Flexibility. I can’t count how many times I’ve wished the girls didn’t have school so we could do something/go somewhere. For the zoo trip, I just pulled them out. Six days I think. This year I was good. Until this month.
More Time. My girls are on the bus for 45 minutes in the morning and 45 minutes in the afternoon. They come home from school really tired. I can’t drive them to school, because they go to different schools that start at the same time on opposite sides of town.
More Time for What Matters Most. I was a teacher. I know how hard it is to dedicate big chunks of time to things you care most about. There are so many little things to be done. Some of them seemed pointless, but necessary. Most of them are eliminated when you’re learning at home with Mom.
Living Out Our Family Purpose Statement. I’ve almost blogged about this seventy hundred times, but I keep putting it off, because I keep tweaking it. I think it’s almost there. If it’s not, I’ll post it soon anyway, and you can help me tweak it.
Global Awareness. In my ideal school year, we’d learn about the world until our heads fell off. Globes and maps and outreach and missions and travel and reading tons and tons and tons of books about other cultures and people.
Travel. I have big dreams. Taking the Girls’ Zoo Book (not done/published yet) on the road, back to zoos, reunions with friends we met and fell in love with. Cambodia. Kenya. The ends of the earth. You know, places like that.
Perfect Timing. I can’t imagine teaching a child his/her letters and/or how to read. Call me impatient (or worse), but I think I’d stab my eyeballs out. I didn’t teach Livi and Ava (they learned in kindergarten). I didn’t teach Nina (she learned at The School of Livi and Ava).
Some Beautiful Trailblazers. I have some amazing online friends (and a few in real life too) who homeschool. They inspire me to greatness. I admire them for so many reasons not related to homeschooling, but the fact that I’d be in good company makes me sigh and smile.
ESPECIAL (not sure that’s a word) THRILLS:
*Note: I realize that much of this is lofty, dreamy idealism. I’ve lived long enough to know that all the happiness you can imagine rarely plays out according to plan. Humor me, would ya?
Art Walls. My girls love to create art. Livi especially. I dream of clearing space on our walls, applying a fresh coat of a bright color, and letting them pushpin their artwork up until the wall won’t hold anymore.
Uncluttered Home. Ann reminded me that she doesn’t like “stuff” either–just her library card. I feel like we’ve been de-cluttering not to make room for tons of superfluous homeschooling “necessities” but freeing up space to learn and grow and be.

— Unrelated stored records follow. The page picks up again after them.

-- ==== Sys2Proof/Tests/Slice0.lean ====
section
/-! SUPPORT. The model's own tests. Expected values are the spec's: words of 95_test_vectors.md section 8, single
steps of sections 2.1 to 2.3, spans of sections 3 to 5, frames of section 7, and the rules named. After them, for
every statement with hypotheses, a witness that meets them. -/

namespace Sys2Proof.Tests

open Sys2Proof Sys2Proof.Machine

/-- The state of section 2.3 of 95_test_vectors.md, with nothing presented. -/
def sample : State := ⟨0x1234, 0x56, [], [], []⟩

/-- The same state with these inputs to come. -/
def presenting (ps : List PortInput) : State := { sample with port := ps }

/-- The two registers after an outcome; none where there is no next state. -/
def registers (o : Host.Outcome State Fault Refusal) : Option (CrcWord × Byte) :=
  readAfter (fun t => (t.crc, t.sum)) o

/-- The two histories after an outcome. -/
def histories (o : Host.Outcome State Fault Refusal) : Option (List Byte × List Byte) :=
  readAfter (fun t => (t.histC, t.histS)) o

/-- LEN and CMD of one byte each, as in section 7 of 95_test_vectors.md. -/
def oneByteFields : FrameFormat := ⟨0, 0, .msbFirst⟩

/-- The values read by a program; none where it was refused. -/
def reads : Host.Outcome (State × List ReadValue) Fault Refusal → Option (List ReadValue)
  | .next (_, vs) => some vs
  | .fault _ => none
  | .refused _ => none

/-! ### Well-formedness: the one check there is (R34) -/

theorem test_reserved_is_ill_formed : (Instr.reserved 0x000).wellFormed = false := by decide
theorem test_reserved_high_is_ill_formed : (Instr.reserved 0x3FF).wellFormed = false := by decide
theorem test_byte_any_data_is_well_formed : (Instr.byteC 0x00).wellFormed = true := by decide

/-! ### Decoding of words written out from R30: `oo cs dddddddd` -/

theorem test_decode_nop : decode 0b00_0_0_00000000 = .nop := by decide
theorem test_decode_nop_ignored_bits : decode 0b00_1_1_11111111 = .nop := by decide
theorem test_decode_init0 : decode 0b01_0_0_10101011 = .init0 := by decide
theorem test_decode_initS : decode 0b01_0_1_00000000 = .initS := by decide
theorem test_decode_initC : decode 0b01_1_0_11111111 = .initC := by decide
theorem test_decode_initCS : decode 0b01_1_1_00000000 = .initCS := by decide
theorem test_decode_byte0 : decode 0b10_0_0_00110001 = .byte0 0x31 := by decide
theorem test_decode_byteS : decode 0b10_0_1_00110001 = .byteS 0x31 := by decide
theorem test_decode_byteC : decode 0b10_1_0_01111110 = .byteC 0x7E := by decide
theorem test_decode_byteCS : decode 0b10_1_1_11111111 = .byteCS 0xFF := by decide
theorem test_decode_reserved : decode 0b11_0_1_00110001 = .reserved 0b0100110001 := by decide
theorem test_encode_byteC : encode (.byteC 0x31) = 0xA31 := by decide
theorem test_encode_byteS : encode (.byteS 0x31) = 0x931 := by decide
theorem test_encode_initCS : encode .initCS = 0x700 := by decide
theorem test_decodeNat_rejects_thirteen_bits :
    decodeNat 0x1000 = .error .widerThanTwelveBits := by decide
theorem test_table_word : decodeTableWord 16 0xB31 = some (.byteCS 0x31) := by decide
theorem test_table_word_twelve_bits : decodeTableWord 12 0x500 = some .initS := by decide
theorem test_table_word_too_wide : decodeTableWord 16 0x1000 = none := by decide

/-! ### Every command once, from the state of section 2.3 -/

theorem test_nop : registers (exec .nop sample) = some (0x1234, 0x56) := by decide
theorem test_init0 : registers (exec .init0 sample) = some (0x1234, 0x56) := by decide
theorem test_initS : registers (exec .initS sample) = some (0x1234, 0x00) := by decide
theorem test_initC : registers (exec .initC sample) = some (0xFFFF, 0x56) := by decide
theorem test_initCS : registers (exec .initCS sample) = some (0xFFFF, 0x00) := by decide
theorem test_byte0 : registers (exec (.byte0 0x56) sample) = some (0x1234, 0x56) := by decide
theorem test_byteS : registers (exec (.byteS 0x56) sample) = some (0x1234, 0xAC) := by decide
theorem test_byteC : registers (exec (.byteC 0x56) sample) = some (0x3C40, 0x56) := by decide
theorem test_byteCS : registers (exec (.byteCS 0x56) sample) = some (0x3C40, 0xAC) := by decide
theorem test_byteCS_histories :
    histories (exec (.byteCS 0x56) { sample with histC := [0x01], histS := [0x02] }) =
      some ([0x01, 0x56], [0x02, 0x56]) := by decide
theorem test_reserved : exec (.reserved 0x131) sample = .refused (.reservedWord 0x131) := rfl

/-! ### Steps: a command, reset before a command (P8), nothing presented -/

theorem test_step_runs_the_word :
    registers (step (presenting [.command 0xB56])) = some (0x3C40, 0xAC) := by decide
theorem test_step_reset_wins :
    registers (step (presenting [⟨true, some 0xB34⟩])) = some (0xFFFF, 0x00) := by decide
theorem test_step_reset_wins_over_reserved :
    registers (step (presenting [⟨true, some 0xC00⟩])) = some (0xFFFF, 0x00) := by decide
theorem test_step_idle : registers (step (presenting [.idle])) = some (0x1234, 0x56) := by decide
theorem test_step_nothing_presented : registers (step sample) = some (0x1234, 0x56) := by decide
theorem test_step_reserved :
    step (presenting [.command 0xFFF]) = .refused (.reservedWord 0x3FF) := rfl
theorem test_step_of_placed_word :
    registers (step (State.reset.withFetchWord 16 0xB31)) = some (0xC782, 0x31) := by decide

/-! ### Outputs (R13), arithmetic (sections 2.1, 2.2), spans (sections 3 to 5), residue (R61) -/

theorem test_outputs :
    (crcOut sample, crcOutWith 0xFFFF sample, sumOut sample) = (0x1234, 0xEDCB, 0x56) := by decide
theorem test_crcStep_trace : crcStep 0xFFFF 0x31 = 0xC782 := by decide
theorem test_crcStep_fixed_point : crcStep 0xF01F 0x00 = 0xF01F := by decide
theorem test_crcStep_top_byte : crcStep 0x29B1 0x29 = 0xB100 := by decide
theorem test_crcStepTable : crcStepTable 0xFFFF 0x31 = 0xC782 := by decide +kernel
theorem test_crcStepSerial : crcStepSerial 0x1234 0x56 = 0x3C40 := by decide
theorem test_sumStep_wraps : sumStep 0xFF 0x01 = 0x00 := by decide
theorem test_crcReg_check :
    crcReg [0x31, 0x32, 0x33, 0x34, 0x35, 0x36, 0x37, 0x38, 0x39] = 0x29B1 := by decide +kernel
theorem test_sum8_check :
    sum8 [0x31, 0x32, 0x33, 0x34, 0x35, 0x36, 0x37, 0x38, 0x39] = 0xDD := by decide
theorem test_crc16_catalogue_xorout :
    crc16With 0xFFFF [0x05, 0x39, 0xDE, 0xAD] = 0xCE21 := by decide +kernel
theorem test_crcReg_interleaved : crcReg [0x01, 0x10, 0x02] = 0xD89D := by decide +kernel
theorem test_crcReg_residue : crcReg [0xFF, 0xFF] = 0x0000 := by decide +kernel
theorem test_residueOut_catalogue : residueOut 0xFFFF = 0xE2F0 := by decide +kernel

/-! ### The host's side (section 7) -/

theorem test_frameSpan :
    frameSpan oneByteFields .crc16 [0x39] [0xDE, 0xAD] = some [0x05, 0x39, 0xDE, 0xAD] := by decide
theorem test_frameSpan_without_cmd : frameSpan oneByteFields .crc16 [] [0xDE] = none := by decide
theorem test_writeLen_two_bytes : writeLen ⟨1, 0, .msbFirst⟩ 0x0105 = [0x01, 0x05] := by decide
theorem test_takeFrame :
    takeFrame oneByteFields (fun _ => .crc16) [0x7E, 0x05, 0x39, 0xDE, 0xAD, 0x31, 0xDE, 0x7E] =
      some ⟨.crc16, [0x05], [0x39], [0xDE, 0xAD], [0x31, 0xDE]⟩ := by decide
theorem test_takeFrame_truncated :
    takeFrame oneByteFields (fun _ => .crc16) [0x7E, 0x05, 0x39, 0xDE, 0xAD, 0x31, 0xDE] = none := by
  decide
theorem test_receiveFrame_corrupted :
    receiveFrame .msbFirst 0x0000 oneByteFields (fun _ => .checksum)
      [0x7E, 0x02, 0x22, 0x25, 0x7E] sample = some .validationFail := by decide +kernel
theorem test_checkResidue_width : checkResidue 0x0000 [0xFF, 0xFF] [] sample = some false := by decide
theorem test_placeCrc_lsbFirst : placeCrc .lsbFirst 0xCE21 = [0x21, 0xCE] := by decide
theorem test_assembleCrc : assembleCrc .msbFirst [0x31, 0xDE] = some 0x31DE := by decide
theorem test_assembleCrc_width : assembleCrc .msbFirst [0x31] = none := by decide
theorem test_crcMacro : crcMacro [0x31, 0x32] = [0x600, 0xA31, 0xA32] := by decide
theorem test_buildFrame_no_payload :
    buildFrame .msbFirst 0x0000 oneByteFields .checksum [0x22] [] sample =
      some [0x7E, 0x02, 0x22, 0x24, 0x7E] := by decide +kernel
theorem test_lineText : lineText (.command (.byteC 0x31)) = some "BYTE.C 0x31" := by decide +kernel
theorem test_issue_reads :
    reads (issue 0x0000 [.command (.byteS 0x56), .readSumOut] sample) = some [.sumOut 0xAC] := by
  decide

/-! ### Witnesses: for every statement with hypotheses, values that meet them -/

theorem witness_DecodeOfEncodeIsTheCommand :
    (Instr.byteC 0x31).wellFormed = true ∧ (Instr.nop).wellFormed = true ∧
    opField 0x2A5 ≠ 0b11#2 ∧ opField 0xBFF ≠ 0b11#2 := by decide

/-- The first and last word of each row of R31. -/
theorem witness_DecodeTableRowsPartitionTheWords :
    ((0x000 : CommandWord) &&& 0xC00 = 0x000 ∧ (0x3FF : CommandWord) &&& 0xC00 = 0x000) ∧
    ((0x400 : CommandWord) &&& 0xF00 = 0x400 ∧ (0x4FF : CommandWord) &&& 0xF00 = 0x400) ∧
    ((0x500 : CommandWord) &&& 0xF00 = 0x500 ∧ (0x5FF : CommandWord) &&& 0xF00 = 0x500) ∧
    ((0x600 : CommandWord) &&& 0xF00 = 0x600 ∧ (0x6FF : CommandWord) &&& 0xF00 = 0x600) ∧
    ((0x700 : CommandWord) &&& 0xF00 = 0x700 ∧ (0x7FF : CommandWord) &&& 0xF00 = 0x700) ∧
    ((0x800 : CommandWord) &&& 0xF00 = 0x800 ∧ (0x8FF : CommandWord) &&& 0xF00 = 0x800) ∧
    ((0x900 : CommandWord) &&& 0xF00 = 0x900 ∧ (0x9FF : CommandWord) &&& 0xF00 = 0x900) ∧
    ((0xA00 : CommandWord) &&& 0xF00 = 0xA00 ∧ (0xAFF : CommandWord) &&& 0xF00 = 0xA00) ∧
    ((0xB00 : CommandWord) &&& 0xF00 = 0xB00 ∧ (0xBFF : CommandWord) &&& 0xF00 = 0xB00) ∧
    ((0xC00 : CommandWord) &&& 0xC00 = 0xC00 ∧ (0xFFF : CommandWord) &&& 0xC00 = 0xC00) ∧
    opcodeRow .nop ∈ opcodeTable ∧ opcodeRow (.reserved 0) ∈ opcodeTable := by decide

theorem witness_IgnoredBitsHaveNoEffect :
    opField 0x3FF = 0b00#2 ∧
    (opField 0x600 = 0b01#2 ∧ opField 0x6FF = 0b01#2 ∧ ucField 0x600 = ucField 0x6FF ∧
      usField 0x600 = usField 0x6FF) ∧
    (opField 0x4AB = 0b01#2 ∧ ucField 0x4AB = false ∧ usField 0x4AB = false) ∧
    (opField 0x8FF = 0b10#2 ∧ ucField 0x8FF = false ∧ usField 0x8FF = false) := by decide

theorem witness_ReservedWordIsRefusedInEveryState :
    (0xC00 : CommandWord) &&& 0xC00 = 0xC00 ∧ (0xFFF : CommandWord) &&& 0xC00 = 0xC00 ∧
    (presenting [.command 0xFFF]).port = PortInput.command 0xFFF :: [] := by decide

theorem witness_RunThatTakesAReservedWordIsRefused :
    (∀ p ∈ [PortInput.command 0x700, ⟨true, some 0xC00⟩, .idle], p.meaningful = true) ∧
    opField 0xFFF = 0b11#2 ∧
    (presenting [.command 0x700, ⟨true, some 0xC00⟩, .idle, .command 0xFFF]).port =
      [PortInput.command 0x700, ⟨true, some 0xC00⟩, .idle] ++ PortInput.command 0xFFF :: [] ∧
    [PortInput.command 0x700, ⟨true, some 0xC00⟩, .idle].length < 4 := by decide

theorem witness_NoFaultAndExactlyReservedWordsAreRefused :
    (∃ r, step (presenting [.command 0xC00]) = .refused r) ∧
    (∃ t, step (presenting [.command 0xBFF]) = .next t) := ⟨⟨_, rfl⟩, ⟨_, rfl⟩⟩

theorem witness_StepExecutesTheDecodedCommand :
    (presenting [.command 0xA31, .idle]).port = PortInput.command 0xA31 :: [.idle] := by decide

theorem witness_PlacedTableWordIsTheNextCommand :
    decodeTableWord 16 0xBFF = some (.byteCS 0xFF) := by decide

theorem witness_ResetWinsOverACommandInTheSameStep :
    (presenting [⟨true, some 0xB34⟩, .idle]).port = ⟨true, some 0xB34⟩ :: [.idle] := by decide

theorem witness_StepWithoutACommandKeepsTheRegisters :
    sample.port = [] ∧ (presenting [.idle, .command 0x700]).port =
      PortInput.idle :: [.command 0x700] := by decide

theorem witness_SpanAfterResetNeedsNoInit :
    (presenting [⟨true, none⟩, .command 0xB34, .command 0x500, .idle]).port =
      ⟨true, none⟩ :: [PortInput.command 0xB34, .command 0x500] ++ [.idle] ∧
    (∀ p ∈ [PortInput.command 0xB34, .command 0x500], p.keepsCrcSpan = true) ∧
    (presenting [⟨true, none⟩, .command 0xB34, .command 0x600, .idle]).port =
      ⟨true, none⟩ :: [PortInput.command 0xB34, .command 0x600] ++ [.idle] ∧
    (∀ p ∈ [PortInput.command 0xB34, .command 0x600], p.keepsSumSpan = true) := by decide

Globes, Maps, Globes. Globes on every shelf, maps on every wall surface (and shower curtain, tablecloth, etc.). In moderation of course (chuckle, chuckle).
Speaking Engagements. I typically speak to a lot of MOPS groups in the fall/winter/spring. I could take my girls with me. If I’m talking about sex, they can sit in another room. Or we could talk about missions or zoo trips together.
Chore-Sharing. I’m not that great of a housekeeper. And I’m even lousier at making my girls help around the house. I see that changing if we homeschool.
Reading, Reading, Reading. I love to read. So do my girls. I thought for awhile there that they weren’t going to like it. Whew. I envision lots and lots of reading. And making a book wall where we put up the titles of all the books we read.
So Much More. But I’m out of time and space.
THE BOTTOM LINE: As sweet Ann reminded me, “Only head this way — if God’s really calling. He calls other good and right ways too.” If God isn’t calling our family to do this, then none of this matters. May our ears, eyes, hearts, and hands be open to his perfect plan. (totally wasn’t trying to rhyme, but clearly I have missed my calling as a poet).